How high was your cell phone bill last month?
Matthew Osborne, assistant professor of marketing in the department of management at the University of Toronto Mississauga, explains how cell phone bill shock occurs and what to do about it.
Matthew Osborne is an Assistant Professor of Marketing in the Department of Management at the University of Toronto Mississauga, with a cross-appointment to the Marketing Area at Rotman. His research interests include the development of modelling techniques to help understand consumer choices and firm behaviour. His research has focused on areas such as consumer choice of wireless carriers, consumer learning about new products, and how firms price in markets where transport costs are important. His research papers have been published in journals such as The American Economic Review, Economics Letters, Quantitative Marketing and Economics, and the RAND Journal of Economics.
Cell Phone Bill Shock
Almost everyone is familiar with the idea of cellphone bill shock: when at the end of the month you get an unexpectedly high bill because you talked or texted too much. Part of the reason that we face this problem is due to the structure of cellular phone plans: our contracts usually give us a certain number of monthly free minutes, but then we get charged a very high overage rate when use more. In a detailed study of cell phone usage by university students, we identify two reasons for bill shock.
First, it is difficult for people to track their usage over the course of a billing cycle. Second, people don’t do a very good job of forecasting how much they will use. (Because of this, people choose cellphone plans with too few free minutes, and use more minutes than they expect.) In lots of countries, including the US, government agencies have proposed regulations to help combat bill shock which would require cell phone companies to send text messages or alerts to their customers when they use up their free minutes. As a result of this, we can show using a model estimated on our data that consumers would spend a lot less on extra charges.

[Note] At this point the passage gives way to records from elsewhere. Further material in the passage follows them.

-- ==== Sys2Proof/Config.lean ====
section
/-! DEFINITION. The parameters of CORE that 00_scope.md R10 fixes. The spec leaves no result of any element open
(93_implementation_defined.md part 1), so there is no free value here. Where the source and the sink fail
(`SRC_IOERR_MARKS`, `SNK_FAIL_AT`, 92_eei_decisions.md D18) is data of a run and stands in State. -/

namespace Sys2Proof.Config

/-- `WSIZE`: bytes of history (R10). -/
def wsize : Nat := 32768

/-- `MAXBITS`: the longest Huffman code (R10). -/
def maxBits : Nat := 15

/-- `MAXREAD`: the largest `n` of `ReadBits(n)` (R10). -/
def maxRead : Nat := 32

/-- `CRC_POLY`: the reflected CRC-32 polynomial (R10). -/
def crcPoly : BitVec 32 := 0xEDB88320

/-- `CRC_INIT`: the initial CRC register (R10). -/
def crcInit : BitVec 32 := 0xFFFFFFFF

/-- `CRC_XOROUT`: the final XOR (R10). -/
def crcXorOut : BitVec 32 := 0xFFFFFFFF

/-- Where IPOS and COUNT stop: wrap-around at 2^64 is not specified and a model refuses to reach it
(10_state.md R31, R33; 93_implementation_defined.md U19; log 5). -/
def countLimit : Nat := 2 ^ 64

end Sys2Proof.Config
end

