-- ==== Sys2Proof/Machine/Huffman.lean ====
section
/-! DEFINITION. `HuffDecode` on the machine (42_huffman.md R175 to R177): one bit at a time through `ReadBit`, the code
assembled most significant bit first in ACC. -/

namespace Sys2Proof.Machine

/-- `ACC <- (ACC << 1) | bit ; ACCN <- ACCN + 1` (R175). -/
def shiftIn (b : Bool) (s : State) : State :=
  { s with acc := (s.acc <<< 1) ||| (BitVec.ofBool b).setWidth 15, accn := s.accn + 1 }

/-- `ACC <- 0 ; ACCN <- 0`. -/
def clearAcc (s : State) : State := { s with acc := 0, accn := 0 }

/-- The loop of `HuffDecode`: `k` more bits may be read. After the fifteenth bit without a match it raises
`InvalidHuffmanCode` (R176); a fault of `ReadBit` propagates (R177). -/
def huffLoop (T : List CodeEntry) : Nat → Op Nat
  | 0 => raise .invalidHuffmanCode
  | k + 1 => readBit.bind fun b => (Op.modify (shiftIn b)).andThen fun s =>
    match lookupCode T s.accn.toNat s.acc.toNat with
    | some sym => .ok sym s
    | none => huffLoop T k s

/-- `T <- HuffBuild(lens)` used for its fault only: the table itself is the function `huffBuild` of the length array
(10_state.md R35). -/
def buildTable (lens : List Nat) : Op Unit := fun s =>
  match huffBuild lens with
  | none => raise .invalidHuffmanTree s
  | some _ => .ok () s

/-- `HuffDecode(HuffBuild(lens))` (R175). In a block's body the table has been built before and the construction cannot
fail (43_blocks.md R211); where it does fail, in a state no run reaches, the construction raises (log 13). -/
def huffDecode (lens : List Nat) : Op Nat := fun s =>
  match huffBuild lens with
  | none => raise .invalidHuffmanTree s
  | some T => huffLoop T Config.maxBits (clearAcc s)

end Sys2Proof.Machine
end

However, we identify a potential flaw in this regulation: cellphone companies make significant revenues from overages, and using our model we predict that cellphone companies would raise monthly fees in order to recoup lost profits. Once we factor price changes into account, some consumers are in fact harmed by the regulation. We believe that providing better information to consumers and stronger competition policy can be better avenues to help consumers avoid bill shock.